Biomarkers can be obtained through many technologies (Zhou et al., 2024). More recently, the over-expression of several genes: (i) FGG, C3, FGA, JUN, CST3, CPSF4, and HIST1H2BH (Wu et al., 2023) and (ii) CCL1, KLRC3, KLRC4, CCL23, and KLRC1 (Li et al., 2021) were proposed as risk and prognostic biomarkers for LUSC, while that of other ARC, CLVS2, ENPP5, FAM83D, HPRT1, HSP8, ITGA2, LCLAT1, LONRF3, MBNL2, MED12L, NACC2, SLC6A8, THBS1, and ZBTB4 proposed as markers of patient survival (Liu et al., 2022).
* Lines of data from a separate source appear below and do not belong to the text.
-- ==== Sys2Proof/Machine/Ops.lean ====
section
/-! DEFINITION. The operations on the register and on memory, and raising an exception
(spec/40_csr_access.md R70 to R73; spec/60_exceptions.md R90, R91, R95; spec/70_reset_and_hazards.md R100). -/

namespace Sys2Proof.Machine

open Sys2Proof

/-! Exceptions. -/

/-- R95: `raise E(info)` ends the instruction with no state change, in an outcome that carries the
exception and its information; there is no trap entry and no return (D11, log 11). -/
def raise (f : Fault) : Outcome := .fault f

/-- R90, R91: the cause codes of the exceptions; the model's own stops have none. -/
def causeCode : Fault → Option Nat
  | .illegalInstruction _ => some 2
  | .instructionAccessFault _ => some 1
  | .loadAccessFault _ => some 5
  | .storeAmoAccessFault _ => some 7
  | .noSuchAddress _ => none
  | .misalignedFetch _ => none
  | .unwrittenMemory _ => none

/-! The register. -/

/-- R70: `ReadPmpcfg6(XLEN)`, the stored bits as they are. -/
def State.readPmpcfg6 (s : State) : XWord := truncX s.xlen s.pmpcfg6

/-- R71: `WriteField(k, old, new, XLEN)`. -/
def writeField (granularity k : Nat) (old new : Byte) (x : Xlen) : Byte :=
  if 4 ≤ k ∧ x ≠ .x64 then old
  else if locked old then old
  else if reservedPair new then old
  else if !na4Ok granularity && asksNa4 new then old
  else (new &&& 0x9F#8) ||| (old &&& 0x60#8)

/-- R72: eight bytes as one value, byte 0 lowest. -/
def joinFields (f : Nat → Byte) : BitVec 64 :=
  ((f 7).setWidth 64 <<< 56) ||| ((f 6).setWidth 64 <<< 48) ||| ((f 5).setWidth 64 <<< 40)
    ||| ((f 4).setWidth 64 <<< 32) ||| ((f 3).setWidth 64 <<< 24) ||| ((f 2).setWidth 64 <<< 16)
    ||| ((f 1).setWidth 64 <<< 8) ||| (f 0).setWidth 64

/-- R72: the value stored when software writes `v`: every field by its own rule, from the fields before the write. -/
def writtenValue (granularity : Nat) (x : Xlen) (old : BitVec 64) (v : XWord) : BitVec 64 :=
  joinFields fun k => writeField granularity k (fieldOf old k) (fieldOf (truncX x v) k) x

/-- R72: `WritePmpcfg6(v, XLEN)`. -/
def State.writePmpcfg6 (s : State) (v : XWord) : State :=
  { s with pmpcfg6 := writtenValue s.config.pmpGranularity s.xlen s.pmpcfg6 v }

/-- R73: `CheckAccess(mode) := (mode == M)`. -/
def checkAccess (m : Mode) : Bool := m == .machine

/-- R13, R91: the register exists and the mode may access it. -/
def State.canAccess (s : State) : Bool := hasPmpcfg6 s.config && checkAccess s.mode

/-- R74 to R79: the privilege test comes first; when it fails nothing else of the instruction happens (R91). -/
def csrAccess (word : BitVec 32) (s : State) (effect : State → State) : Outcome :=
  if s.canAccess then .next (effect s) else raise (.illegalInstruction word)

/-- R74, R77: write `v`, give `rd` the value before the write unless `rd` is `x0`, advance the pc. -/
def csrSwap (rd : Nat) (v : XWord) (s : State) : State :=
  let t := s.readPmpcfg6
  let s1 := s.writePmpcfg6 v
  (if rd = 0 then s1 else s1.writeReg rd t).advancePc

/-- R75, R76, R78, R79: read always, write `f` of the value read where `writes` says so, give `rd` the value
before the write, advance the pc. -/
def csrModify (rd : Nat) (writes : Bool) (f : XWord → XWord) (s : State) : State :=
  let t := s.readPmpcfg6
  let s1 := if writes then s.writePmpcfg6 (f t) else s
  (s1.writeReg rd t).advancePc

/-! Reset. -/

/-- R100: the reset step, with the draw `RESET_VALUE` as its input. -/
def resetWith (draw : BitVec 64) (s : State) : State := { s with pmpcfg6 := draw }

/-- R100: the only law of the draw: each of its fields is legal. -/
def legalDraw (c : Config) (draw : BitVec 64) : Bool := allLegal c.pmpGranularity draw

/-! Memory. -/

/-- Addresses strictly rise, so no address is listed twice. -/
abbrev Memory.wf (m : Memory) : Prop := m.Pairwise fun a b => a.1 < b.1

/-- The byte at an address; none where nothing has been written (log 17). -/
def Memory.read : Memory → Nat → Option Byte
  | [], _ => none
  | c :: m, a => if c.1 = a then some c.2 else Memory.read m a

/-- Write one byte, keeping the order. -/
def Memory.write : Memory → Nat → Byte → Memory
  | [], a, v => [(a, v)]
  | c :: m, a, v =>
    if a < c.1 then (a, v) :: c :: m
    else if c.1 = a then (a, v) :: m
    else c :: Memory.write m a v

/-- R60: the instruction word at an address, least significant byte lowest. -/
def Memory.readWord (m : Memory) (a : Nat) : Option (BitVec 32) :=
  match Memory.read m a, Memory.read m (a + 1), Memory.read m (a + 2), Memory.read m (a + 3) with
  | some b0, some b1, some b2, some b3 => some (wordOfBytes b0 b1 b2 b3)
  | _, _, _, _ => none

/-- R60: store an instruction word. -/
def Memory.writeWord (m : Memory) (a : Nat) (w : BitVec 32) : Memory :=
  Memory.write (Memory.write (Memory.write (Memory.write m a (byteOfWord w 0)) (a + 1) (byteOfWord w 1))
    (a + 2) (byteOfWord w 2)) (a + 3) (byteOfWord w 3)

end Sys2Proof.Machine
end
However, critical clinical trial of these markers was not evaluated yet. Several ncRNA were also investigated as potential biomarkers (Wang et al., 2019; Liu et al., 2022), which show that the area is evolving quickly and that new developments could be available in a close future.

Methods

RNA-seq from TCGA samples of LUSC were downloaded from the GDC portal (https://portal.gdc.cancer.gov/) accessed on 2024-04-04. Among the 486 lung samples, 45 were paired samples (45 tumor and 45 non-tumoral samples, each from a same patient), and the remaining (441) were non-paired, which means that no control from healthy lung was available for them. The clinical sheet informed that (i) for stage I, 198 LUSC samples were non-paired while 24 were paired, (ii) for stage II, 130 LUSC samples were non-paired, while 17 were paired, (iii) and for stage III, 68 LUSC samples were non-paired, while 4 were paired.
RNA-seq counts were normalized according to the reads per kilobase per million mapped reads (RPKM) methodology as described by (Mortazavi et al., 2008). Genes with an average RPK ≤ 4 were desconsidered due to the noise they may introduce.
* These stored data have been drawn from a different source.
/-- R79. -/
def Obligations.CsrrciClearsImmediateBits : Prop :=
  ∀ (rd uimm : Nat) (s : State), rd < 32 → uimm < 32 → hasPmpcfg6 s.config = true →
    (s.mode = .machine → ∃ t, exec (.csrrci rd uimm) s = .next t ∧
      (uimm = 0 → t.pmpcfg6 = s.pmpcfg6) ∧
      (uimm ≠ 0 → FieldsWritten (s.readPmpcfg6 &&& ~~~BitVec.ofNat 64 uimm) s t) ∧
      OnlyRdWritten rd s.readPmpcfg6 s t ∧ PcAdvanced s t ∧ Untouched s t) ∧
    (s.mode ≠ .machine → exec (.csrrci rd uimm) s =
      .fault (.illegalInstruction (0x3A607073#32 ||| (BitVec.ofNat 32 uimm <<< 15) ||| (BitVec.ofNat 32 rd <<< 7))))

/-- R91: outside M-mode, and on a machine without the register, every one of the six raises illegal instruction
(cause 2) with its own word; the fault carries no state, so nothing is read or written. -/
def Obligations.IllegalAccessRaises : Prop :=
  ∀ (i : Instr) (s : State), WellFormed i → s.mode ≠ .machine ∨ hasPmpcfg6 s.config = false →
    exec i s = .fault (.illegalInstruction (encode i)) ∧ causeCode (.illegalInstruction (encode i)) = some 2

/-- R92: in M-mode every one of the six completes whatever value is written, and a field offered an illegal byte,
locked or out of reach keeps its old value. -/
def Obligations.WrittenValueNeverRaises : Prop :=
  (∀ (i : Instr) (s : State), s.mode = .machine → hasPmpcfg6 s.config = true → ∃ t, exec i s = .next t) ∧
  (∀ (s : State) (v : XWord) (k : Nat), k < 8 →
    (legal s.config.pmpGranularity (fieldOf v k) = false ∨ locked (fieldOf s.pmpcfg6 k) = true ∨
      (4 ≤ k ∧ s.xlen = .x32)) →
    fieldOf (s.writePmpcfg6 v).pmpcfg6 k = fieldOf s.pmpcfg6 k)

/-- R94: the only way one of the six stops is the illegal-instruction exception, and only where the access is not
allowed; none is ever refused. -/
def Obligations.OnlyStopOfAnInstruction : Prop :=
  ∀ (i : Instr) (s : State),
    (∀ f, exec i s = .fault f →
      f = .illegalInstruction (encode i) ∧ (s.mode ≠ .machine ∨ hasPmpcfg6 s.config = false)) ∧
    (∀ r, exec i s ≠ .refused r)

/-- R65: `csrr` only reads, `csrw` only writes, `csrs` and `csrc` write the bits set or cleared and no register. -/
def Obligations.PseudoInstructionEffects : Prop :=
  ∀ (n : Nat) (s : State), n < 32 → s.mode = .machine → hasPmpcfg6 s.config = true →
    (∃ t, exec (Pseudo.csrr n) s = .next t ∧ t.pmpcfg6 = s.pmpcfg6 ∧ OnlyRdWritten n s.readPmpcfg6 s t) ∧
    (∃ t, exec (Pseudo.csrw n) s = .next t ∧ FieldsWritten (s.readReg n) s t ∧
      ∀ j < 32, t.readReg j = s.readReg j) ∧
    (n ≠ 0 → ∃ t, exec (Pseudo.csrs n) s = .next t ∧ FieldsWritten (s.readPmpcfg6 ||| s.readReg n) s t ∧
      ∀ j < 32, t.readReg j = s.readReg j) ∧
    (n ≠ 0 → ∃ t, exec (Pseudo.csrc n) s = .next t ∧ FieldsWritten (s.readPmpcfg6 &&& ~~~s.readReg n) s t ∧
      ∀ j < 32, t.readReg j = s.readReg j)

/-- R63: an immediate form sets no bit of the register but bits 4:0. -/
def Obligations.ImmediateFormsReachLowBitsOnly : Prop :=
  ∀ (rd uimm : Nat) (s t : State), rd < 32 → uimm < 32 →
    (exec (.csrrwi rd uimm) s = .next t ∨ exec (.csrrsi rd uimm) s = .next t ∨
      exec (.csrrci rd uimm) s = .next t) →
    t.pmpcfg6 &&& ~~~s.pmpcfg6 &&& ~~~0x1F#64 = 0#64

/-- R50: after `csrrw rd, pmpcfg6, rs1` the next read gives, field by field, the value the write left. -/
def Obligations.LaterReadSeesWrite : Prop :=
  ∀ (rd rs1 rd' : Nat) (s : State), rd' ≠ 0 → rd' < 32 → s.mode = .machine → hasPmpcfg6 s.config = true →
    ∃ t u, exec (.csrrw rd rs1) s = .next t ∧ exec (.csrrs rd' 0) t = .next u ∧
      ∀ k < 8, (k < 4 ∨ s.xlen = .x64) → fieldOf (u.readReg rd') k =
        writeField s.config.pmpGranularity k (fieldOf s.pmpcfg6 k) (fieldOf (s.readReg rs1) k) s.xlen

/-- R17, R42, R50: a csrrw that locks an unlocked field in reach without X makes the next fetch fault, even in
M-mode, when that entry decides it. The checked fetch and the address in the fault are the model's (log 19, log 27). -/
def Obligations.LockWithoutExecuteStopsNextFetch : Prop :=
  ∀ (rd rs1 k : Nat) (s t : State), k < 8 → (k < 4 ∨ s.xlen = .x64) →
    locked (fieldOf s.pmpcfg6 k) = false → locked (fieldOf (s.readReg rs1) k) = true →
    bitX (fieldOf (s.readReg rs1) k) = false →
    legal s.config.pmpGranularity (fieldOf (s.readReg rs1) k) = true →
    exec (.csrrw rd rs1) s = .next t → t.decidingEntry t.fetchAddr 4 = some (24 + k) →
    inSpace t.xlen t.fetchAddr 4 = true →
    step t = .fault (.instructionAccessFault (BitVec.ofNat 64 t.fetchAddr))

/-! Invariants. -/

/-- R27: every step keeps every field legal. -/
def Obligations.StepKeepsFieldsLegal : Prop :=
  ∀ s t : State, FieldsLegal s → step s = .next t → FieldsLegal t

/-- R28: over any number of steps from any state, a locked field never changes. -/
def Obligations.LockedFieldNeverChanges : Prop :=
  ∀ (n : Nat) (s t : State) (k : Nat), Sys2Proof.core.run n s = .next t → k < 8 →
    locked (fieldOf (State.pmpcfg6 s) k) = true → fieldOf (State.pmpcfg6 t) k = fieldOf (State.pmpcfg6 s) k

/-- R29: over any number of steps from any state, bits 6:5 of every field keep their value. -/
def Obligations.ReservedBitsNeverChange : Prop :=
  ∀ (n : Nat) (s t : State) (k : Nat), Sys2Proof.core.run n s = .next t → k < 8 →
    reservedBits (fieldOf (State.pmpcfg6 t) k) = reservedBits (fieldOf (State.pmpcfg6 s) k)

/-- R14, R71: at `XLEN = 32` no access reaches fields 4 to 7, so over any number of steps they keep their values. The
spec takes `XLEN` as an input of each access; that the width of the first state is the width of every later step is the
model's choice (log 1). -/
def Obligations.HighFieldsOutOfReach : Prop :=
  ∀ (n : Nat) (s t : State) (k : Nat), Sys2Proof.core.run n s = .next t → State.xlen s = .x32 → 4 ≤ k → k < 8 →
    fieldOf (State.pmpcfg6 t) k = fieldOf (State.pmpcfg6 s) k

/-- R32, R33: every step keeps the program counter and the general registers `XLEN`-bit values. -/
def Obligations.StepKeepsWidths : Prop :=
  ∀ s t : State, WidthsOk s → step s = .next t → WidthsOk t

/-- R33, R60: a step that gives a next state was made at a 4-byte-aligned pc and leaves one. That a misaligned pc stops
is the model's choice (log 18). -/
def Obligations.StepKeepsPcAligned : Prop :=
  ∀ s t : State, step s = .next t → PcAligned s ∧ PcAligned t

/-- The canonical form of memory is kept by every step and by placing an instruction word (log 17, log 23). -/
def Obligations.MemoryStaysCanonical : Prop :=
  ∀ s : State, MemoryOk s →
    (∀ t, step s = .next t → MemoryOk t) ∧ ∀ n w, MemoryOk (s.withFetchWord n w)

/-- The invariants hold at State.reset. The values there are the model's choices of log 1 to 6, 12, 14, 15, 17. -/
def Obligations.ResetMeetsInvariants : Prop :=
  FieldsLegal State.reset ∧ WidthsOk State.reset ∧ PcAligned State.reset ∧ MemoryOk State.reset

/-- R100: the reset step takes the draw as it is, and every field of a lawful draw is legal; nothing else changes. -/
def Obligations.ResetTakesAnyLegalDraw : Prop :=
  ∀ (s : State) (draw : BitVec 64), legalDraw s.config draw = true →
    (resetWith draw s).pmpcfg6 = draw ∧ FieldsLegal (resetWith draw s) ∧ (resetWith draw s).pc = s.pc ∧
    (∀ j, (resetWith draw s).readReg j = s.readReg j) ∧ Untouched s (resetWith draw s)

/-! The memory check. -/

/-- R42, R44, R90: an access decided by the entry of field `k`, all of whose bytes it matches, causes the Access Fault of
its kind exactly when the checks apply (not M-mode, or locked) and the bit of its kind is clear. An access other
than a fetch that is made in M-mode with MPRV set is checked in the mode MPP, every other one in the current mode. That
the fault carries the address of the access's first byte is the model's choice (log 27). -/
def Obligations.DecidedAccessFaultsWhenBitClear : Prop :=
  ∀ (s : State) (kind : AccessKind) (addr size k : Nat), k < 8 → hasPmpcfg6 s.config = true →
    inSpace s.xlen addr size = true → s.decidingEntry addr size = some (24 + k) →
    (∀ z, addr ≤ z → z < addr + size → s.matchesByte (24 + k) z = true) →
    let b := fieldOf s.pmpcfg6 k
    let m := if kind ≠ .fetch ∧ s.mode = .machine ∧ s.mprv = true then s.mpp else s.mode
    let applied := m ≠ .machine ∨ b.getLsbD 7 = true
    (kind = .fetch → s.accessCheck kind addr size =
      if applied ∧ b.getLsbD 2 = false then some (.instructionAccessFault (BitVec.ofNat 64 addr)) else none) ∧
    (kind = .load ∨ kind = .loadReserved → s.accessCheck kind addr size =
      if applied ∧ b.getLsbD 0 = false then some (.loadAccessFault (BitVec.ofNat 64 addr)) else none) ∧
    (kind = .store ∨ kind = .amo ∨ kind = .storeConditional → s.accessCheck kind addr size =
      if applied ∧ b.getLsbD 1 = false then some (.storeAmoAccessFault (BitVec.ofNat 64 addr)) else none)

/-- R43, at granularity 0: which bytes an entry matches, by the number in bits 4:3 of its configuration byte. -/
def Obligations.RegionByMatchingMode : Prop :=
  ∀ (s : State) (i z : Nat), s.config.grain = 0 →
    let b := s.entryCfg i
    let a := s.pmpaddrOf i
    let n := pmpaddrBits s.xlen
    (b.toNat / 8 % 4 = 0 → s.matchesByte i z = false) ∧
    (b.toNat / 8 % 4 = 1 →
      (s.matchesByte i z = true ↔ (if i = 0 then 0 else s.pmpaddrOf (i - 1) * 4) ≤ z ∧ z < a * 4)) ∧
    (b.toNat / 8 % 4 = 2 → (s.matchesByte i z = true ↔ a * 4 ≤ z ∧ z < a * 4 + 4)) ∧
    (b.toNat / 8 % 4 = 3 → ∀ t, (∀ j < t, a.testBit j = true) → a.testBit t = false →
      (s.matchesByte i z = true ↔
        a / 2 ^ (t + 1) * 2 ^ (t + 1) * 4 ≤ z ∧ z < a / 2 ^ (t + 1) * 2 ^ (t + 1) * 4 + 2 ^ (t + 3))) ∧
    (b.toNat / 8 % 4 = 3 → a = 2 ^ n - 1 → z < 2 ^ addrBits s.xlen → s.matchesByte i z = true)

/-- R43, R46 at any granularity `G`: a TOR entry matches between the two address registers with their low `G` bits
dropped, so its ends are multiples of `2^(G+2)`; a NAPOT entry matches the region of its address register with the low
`G-1` bits ones, a power of two of at least `2^(G+2)` bytes, aligned to its size; OFF matches nothing. NA4 is left out:
R46 says it cannot be selected with `G >= 1`. That the matching takes the register as R46 says it reads is the model's
(log 15). -/
def Obligations.GranularityBoundsRegions : Prop :=
  ∀ (s : State) (i z : Nat),
    let b := s.entryCfg i
    let a := s.pmpaddrOf i
    let n := pmpaddrBits s.xlen
    let G := s.config.grain
    let v := a ||| (2 ^ (G - 1) - 1)
    (b.toNat / 8 % 4 = 0 → s.matchesByte i z = false) ∧
    (b.toNat / 8 % 4 = 1 →
      (s.matchesByte i z = true ↔
        (if i = 0 then 0 else s.pmpaddrOf (i - 1) / 2 ^ G * 2 ^ G * 4) ≤ z ∧ z < a / 2 ^ G * 2 ^ G * 4) ∧
      (s.region i).1 % 2 ^ (G + 2) = 0 ∧ (s.region i).2 % 2 ^ (G + 2) = 0) ∧
    (b.toNat / 8 % 4 = 3 → G ≤ n →
      (∀ t, (∀ j < t, v.testBit j = true) → v.testBit t = false →
        (s.matchesByte i z = true ↔
          v / 2 ^ (t + 1) * 2 ^ (t + 1) * 4 ≤ z ∧ z < v / 2 ^ (t + 1) * 2 ^ (t + 1) * 4 + 2 ^ (t + 3))) ∧
      (v = 2 ^ n - 1 → z < 2 ^ addrBits s.xlen → s.matchesByte i z = true) ∧
      ∃ e, G + 2 ≤ e ∧ (s.region i).2 = (s.region i).1 + 2 ^ e ∧ (s.region i).1 % 2 ^ e = 0)

/-- R44: the deciding entry is the lowest-numbered of the 64 that matches any byte of the access. -/
def Obligations.LowestMatchingEntryDecides : Prop :=
  ∀ (s : State) (addr size i : Nat),
    s.decidingEntry addr size = some i ↔
      i < 64 ∧ (∃ z, addr ≤ z ∧ z < addr + size ∧ s.matchesByte i z = true) ∧
      ∀ j < i, ∀ z, addr ≤ z → z < addr + size → s.matchesByte j z = false

/-- R44 (the reading of log 16 for M-mode): an access whose deciding entry does not match every byte fails in every
mode, whatever L, R, W and X hold. -/
def Obligations.PartialMatchFails : Prop :=
  ∀ (s : State) (m : Mode) (kind : AccessKind) (addr size i z : Nat), s.config.smpmp ≠ none →
    s.decidingEntry addr size = some i → addr ≤ z → z < addr + size → s.matchesByte i z = false →
    s.pmpAllows m kind addr size = false

/-- R44: when no entry matches any byte, M-mode is allowed and every other mode fails. That a machine without Smpmp makes
no check, and is left out here, is the model's choice (log 12). -/
def Obligations.NoMatchAllowsMachineOnly : Prop :=
  ∀ (s : State) (m : Mode) (kind : AccessKind) (addr size : Nat), s.config.smpmp ≠ none →
    (∀ i < 64, ∀ z, addr ≤ z → z < addr + size → s.matchesByte i z = false) →
    s.pmpAllows m kind addr size = decide (m = .machine)

/-- R45: bits 6:5 of the fields are read by no check, neither that of an access nor that of a page-table read. -/
def Obligations.ReservedBitsUnreadByChecks : Prop :=
  ∀ (s : State) (d : BitVec 64) (kind : AccessKind) (addr size : Nat) (orig : BitVec 64),
    (∀ k < 8, fieldOf d k &&& 0x9F#8 = fieldOf s.pmpcfg6 k &&& 0x9F#8) →
    (resetWith d s).accessCheck kind addr size = s.accessCheck kind addr size ∧
    (resetWith d s).pageTableCheck kind orig addr size = s.pageTableCheck kind orig addr size

/-- R90: a fetch decided by the entry of a field whose X bit is clear executes nothing: the step is the instruction
access fault, outside M-mode for any such field and in M-mode for a locked one. That the step checks its fetch and what
address the fault carries are the model's (log 19, log 27). -/
def Obligations.FetchWithoutExecuteFaults : Prop :=
  ∀ (s : State) (k : Nat), k < 8 → hasPmpcfg6 s.config = true → inSpace s.xlen s.fetchAddr 4 = true →
    s.decidingEntry s.fetchAddr 4 = some (24 + k) → bitX (fieldOf s.pmpcfg6 k) = false →
    s.mode ≠ .machine ∨ locked (fieldOf s.pmpcfg6 k) = true →
    step s = .fault (.instructionAccessFault (BitVec.ofNat 64 s.fetchAddr)) ∧
    causeCode (.instructionAccessFault (BitVec.ofNat 64 s.fetchAddr)) = some 1

/-- R40, R64, R30: a fetched CSR instruction on another register raises illegal instruction in every mode whose encoding
(R96) is below bits 9:8 of the number, in any mode where the number is read-only and the instruction writes, and on
`pmpcfg7` at `XLEN = 64`. That the model raises here although the register is outside the spec, and does so in the
virtualised modes, is log 21 and log 25. -/
def Obligations.OtherRegisterIllegalAccess : Prop :=
  ∀ (s : State) (w : BitVec 32), s.fetch = .ok w → opcodeField w = 0x73#7 → funct3Field w ≠ 0#3 →
    funct3Field w ≠ 4#3 → csrField w ≠ 0x3A6#12 →
    ((s.mode = .user ∨ s.mode = .virtualUser) ∧ (csrField w).toNat / 256 % 4 ≠ 0) ∨
      ((s.mode = .supervisor ∨ s.mode = .virtualSupervisor) ∧ 2 ≤ (csrField w).toNat / 256 % 4) ∨
      ((csrField w).toNat / 1024 = 3 ∧ (funct3Field w = 1#3 ∨ funct3Field w = 5#3 ∨ operandField w ≠ 0)) ∨
      (csrField w = 0x3A7#12 ∧ s.xlen = .x64) →
    step s = .fault (.illegalInstruction w)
Then, a two-phase method was used to identify stage expression signatures among LUSC genes. First, tumor genes were identified by comparing the tumor with normal samples. In this process, we identified malignant genes whose average expression significantly differed among stages by comparing 486 tumor samples by reference to the 45 normal samples, i.e, (i) for stage I, we compared 222 tumor samples with the 45 normal ones, (ii) for stage II, we compared 147 tumor samples with the 45 normal ones, and (iii) for stage III, we compared 72 tumor samples with the 45 normal ones. We identified these genes whose average expression significantly differed among stages with the abbreviation DEGS.
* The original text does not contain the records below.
-- ==== Sys2Proof/Laws/Registers.lean ====
section
/-! SUPPORT. Values of the width in force and the general registers (R5, R8, R32). -/

namespace Sys2Proof.Machine

open Sys2Proof

/-- A truncated value is an `XLEN`-bit value. -/
theorem truncX_lt (x : Xlen) (v : XWord) : (truncX x v).toNat < 2 ^ x.bits := by
  cases x
  · simp only [truncX, Xlen.bits, BitVec.toNat_setWidth]; omega
  · exact v.isLt

/-- Truncation computes the value modulo `2^XLEN`. -/
theorem truncX_toNat (x : Xlen) (v : XWord) : (truncX x v).toNat = v.toNat % 2 ^ x.bits := by
  cases x
  · simp only [truncX, Xlen.bits, BitVec.toNat_setWidth]; omega
  · exact (Nat.mod_eq_of_lt v.isLt).symm

/-- An `XLEN`-bit value is its own truncation. -/
theorem truncX_of_lt {x : Xlen} {v : XWord} (h : v.toNat < 2 ^ x.bits) : truncX x v = v := by
  apply BitVec.eq_of_toNat_eq
  rw [truncX_toNat, Nat.mod_eq_of_lt h]

@[simp] theorem truncX_idem (x : Xlen) (v : XWord) : truncX x (truncX x v) = truncX x v :=
  truncX_of_lt (truncX_lt x v)

@[simp] theorem readReg_zero (s : State) : s.readReg 0 = 0#64 := rfl

@[simp] theorem writeReg_zero (s : State) (v : XWord) : s.writeReg 0 v = s := rfl

/-- A register other than `x0` reads back what was written, at the width in force. -/
theorem readReg_writeReg_same (s : State) (v : XWord) {i : Nat} (h0 : i ≠ 0) (h : i < 32) :
    (s.writeReg i v).readReg i = truncX s.xlen v := by
  have hi : i - 1 < 31 := by omega
  simp [State.readReg, State.writeReg, h0, hi]

/-- The other registers keep their values. -/
theorem readReg_writeReg_other (s : State) (v : XWord) {i j : Nat} (h : j ≠ i) :
    (s.writeReg i v).readReg j = s.readReg j := by
  by_cases hj : j = 0
  · simp [hj]
  · by_cases hi : i = 0
    · simp [hi]
    · have hne : i - 1 ≠ j - 1 := by omega
      simp [State.readReg, State.writeReg, hi, hj, Vector.getElem?_setIfInBounds_ne hne]

/-- The immediate is the number itself (R63). -/
theorem uimmValue_toNat {u : Nat} (h : u < 32) : (uimmValue u).toNat = u := by
  simp only [uimmValue, BitVec.toNat_setWidth, BitVec.toNat_ofNat]; omega

end Sys2Proof.Machine
end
The average expressions in normal and tumor samples were used to calculate the genes that were significantly more expressed in tumors than in normal tissues by computing the false discovery rate (FDR) of paired t-test. From the list of significantly up-regulated genes, we considered those with a log2 fold change ≥ 1 as up-regulated. Log2 fold change was calculated as the log2(average expression of tumor samples of stage i /average expression of normal samples) for i ϵ {1, 2, 3}. This threshold was chosen because it is consensus in the literature and because it can be detected by RT-qPCR. Note that the average expression of a given gene in tumors of a given stage might be different from that of tumors of another stage considering the same gene. However the differences were tiny, in most cases, but the average might mask larger differential expression because of the large variance among samples.

Results

We identified 4,882 genes as up-regulated among tumors of the three stages. From these, 1618, 1694 and 1795 overlapping genews were associated with stages I, II and III, respectively. The PCA (Figure 1A) shows that the first component (PC1) explained 30.46% of total variance in associated with the difference of gene expression between paired normal and tumor samples. Normal samples are arranged in a more concise group while tumor samples show more disperse pattern, both in the first and second components. The number of stage-specific genes were 23, 62, 169 for stages I, II and III, respectively (Figure 1B).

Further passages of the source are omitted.